---------- AVAILABLE DATA ----------

/-- The checks before the step that holds END is taken in (R381); STAT 1, 5 or 7. A section that is left out brings nothing. -/
def State.checkIntake (s : State) (vf : Nat) (v : VFunc) (secs : List (Nat × List Word)) : Except Nat Intake :=
  let recs := sectionsOf 2 secs
  match mget s.parts v.part, rdAll rdCargo ((sectionsOf 3 secs).headD (wCargo ⟨[], [], [], [], [], [], []⟩)),
    rdAll (rdList rdOwn) ((sectionsOf 6 secs).headD (wList wOwn [])) with
  | some p, some cargo, some own =>
    if !recs.all recordOk || (sectionsOf 4 secs).any (fun c => c.length != 2049) || (sectionsOf 5 secs).any (fun c => c.length != 513) then
      .error 5
    else if let some code := (sectionsOf 8 secs).findSome? (s.baleFails v) then .error code
    else if cargo.cores.any (fun x => x.gregs.isSome && (match v.slotOfPlace (64 * x.core) with
        | some gs => s.gOwner (coreOf gs) != some v.part
        | none => true)) then .error 7
    else
      match s.seats vf v p recs [] with
      | some seats => .ok ⟨seats, cargo, own⟩
      | none => .error 7
  | none, _, _ => .error 7
  | _, _, _ => .error 5

/-- The package slot, core and cluster of the function's names. -/
def VFunc.slotNamed (v : VFunc) (place : Nat) : Nat := (v.slotOfPlace place).getD slotCount
def VFunc.coreNamed (v : VFunc) (c : Nat) : Nat := coreOf (v.slotNamed (64 * c))
def VFunc.clusterNamed (v : VFunc) (l : Nat) : Nat := v.cmap.getD l clusterCount

/-- What travels beside a thread of a place, put onto it: its item of the QUEUE section, the channel of its p15, and its held faults and
reservation of the OWN section (R380, R386, R387); numbers of threads and copies of the source rise by `off`. -/
def Intake.onto (x : Intake) (v : VFunc) (off lid0 place : Nat) (t : Thread) : Thread :=
  let t1 : Thread := match x.cargo.threads.find? (fun y => y.place == place) with
    | some y =>
      { t with
        uid := off + y.uid, parent := y.parent.map (off + ·), lid := y.launch.map (lid0 + ·), ts := y.ts, order := y.order
        joined := y.joined, lost := y.lost, copyn := y.copyn, a := { t.a with forks := y.forks }
        copies := y.copies.map (fun c => (off + c.1, c.2 == 1)), refused := y.refused
        pend := y.pend.map (fun i => ⟨i.1, i.2⟩) }
    | none => { t with uid := off }
  let p15 := x.cargo.chans.find? (fun c => c.2.gs == place && c.2.port == 15)
  { t1 with
    a := match p15 with
      | some c => { t1.a with ports := mput t1.a.ports 15 (.channel (c.1 % 65536)) }
      | none => t1.a
    heldFaults := x.own.filterMap (fun o => match o with | .fault p n t => if p = place then some (n, t) else none | _ => none)
    resv := x.own.findSome? (fun o => match o with
      | .resv p i n w b => if p = place then some (⟨v.pa i, n, b, w.toNat⟩ : Resv) else none
      | _ => none) }

/-- Start the threads of the records with what travels beside them (R381). -/
def State.seatThreads (s : State) (vf : Nat) (x : Intake) (v : VFunc) (off lid0 : Nat) : State :=
  x.seats.foldl (fun (s : State) (q : Nat × Nat × List Word) =>
    let r := q.2.2
    let base := x.onto v off lid0 (bits (dw r 0) 17 0) Thread.idle
    s.placeRecord q.1 (s.recordThread base (some vf) q.2.1 r).rearmed r) s

/-- The threads of the bales take on what travels beside them (R330, R381, R387). -/
def State.baleThreads (s : State) (vf : Nat) (x : Intake) (v : VFunc) (off lid0 : Nat) : State :=
  x.cargo.threads.foldl (fun (s : State) y =>
    let gs := v.slotNamed y.place
    if (s.thread gs).live ∧ (s.thread gs).vf = some vf then s.setThread gs (x.onto v off lid0 y.place (s.thread gs)) else s) s

/-- Take a BANK section in. -/
def State.bankIn (s : State) (v : VFunc) (c : List Word) : State :=
  let k := dw c 0
  let gc := v.coreNamed (bits k 17 6)
  let a := spadAddr gc (8192 * bits k 4 0)
  (List.range 1024).foldl (fun (s : State) i =>
    let m := dw c (1025 + i)
    let d := a / 8 + i
    let s1 := (s.setBytes (8 * d) (leBytes 8 (dw c (1 + i)).toNat)).setPoison d (bit m 63)
    { s1 with watches := if bit m 62 then mput s1.watches d (64 * gc + bits m 5 0) else mdel s1.watches d }) s

/-- Take a TILE section in. -/
def State.rowIn (s : State) (v : VFunc) (c : List Word) : State :=
  let k := dw c 0
  let bytes := wordBytes ((c.drop 1).take 256)
  let pois := wordBytes ((c.drop 257).take 256)
  s.setTileBytes (v.clusterNamed (bits k 24 16)) (bits k 9 0) (bytes.zip (pois.map (fun b => b.toNat % 2 == 1)))

/-- Take the counters in: a configuration, and the carried value; one whose event this part lacks is frozen and reported (R388). -/
def State.countersIn (s : State) (vf : Nat) (config : List Word) (cs : List Word) : State :=
  (List.range (cs.length / 2)).foldl (fun (s : State) j =>
    let w := dw cs (2 * j)
    let i := bits w 7 0
    let ev := bits w 15 8
    let frozen := bit w 18 || (!bit w 16 && !eventPresent ev)
    let c : Counter := ⟨dw config (58 + i), bits (dw cs (2 * j + 1)) 47 0, frozen, bit w 16, bit w 17⟩
    let s1 := { s with counters := mput s.counters (16 * vf + i) c }
    if frozen ∧ !bit w 18 then s1.postKernel vf 8 0 [nw (i % 16 + 2 ^ 8 * ev)] else s1) s

/-- Take CONFIG in: the control block and the counter configurations (R380). -/
def State.configIn (s : State) (vf : Nat) (v : VFunc) (c : List Word) : State :=
  let s1 := s.setBytes (v.pa v.vcba) (wordBytes ((c.drop 26).take 32))
  match s1.obsBase vf with
  | some base => s1.setBytes base (wordBytes ((c.drop 58).take 16))
  | none => s1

----------

__THE TASK__
Start with the first line of the data and print every line exactly. The line containing "let recs := sectionsOf 2 secs" is the last one to include.

__PROBLEM SOLUTION__
/-- The checks before the step that holds END is taken in (R381); STAT 1, 5 or 7. A section that is left out brings nothing. -/
def State.checkIntake (s : State) (vf : Nat) (v : VFunc) (secs : List (Nat × List Word)) : Except Nat Intake :=
  let recs := sectionsOf 2 secs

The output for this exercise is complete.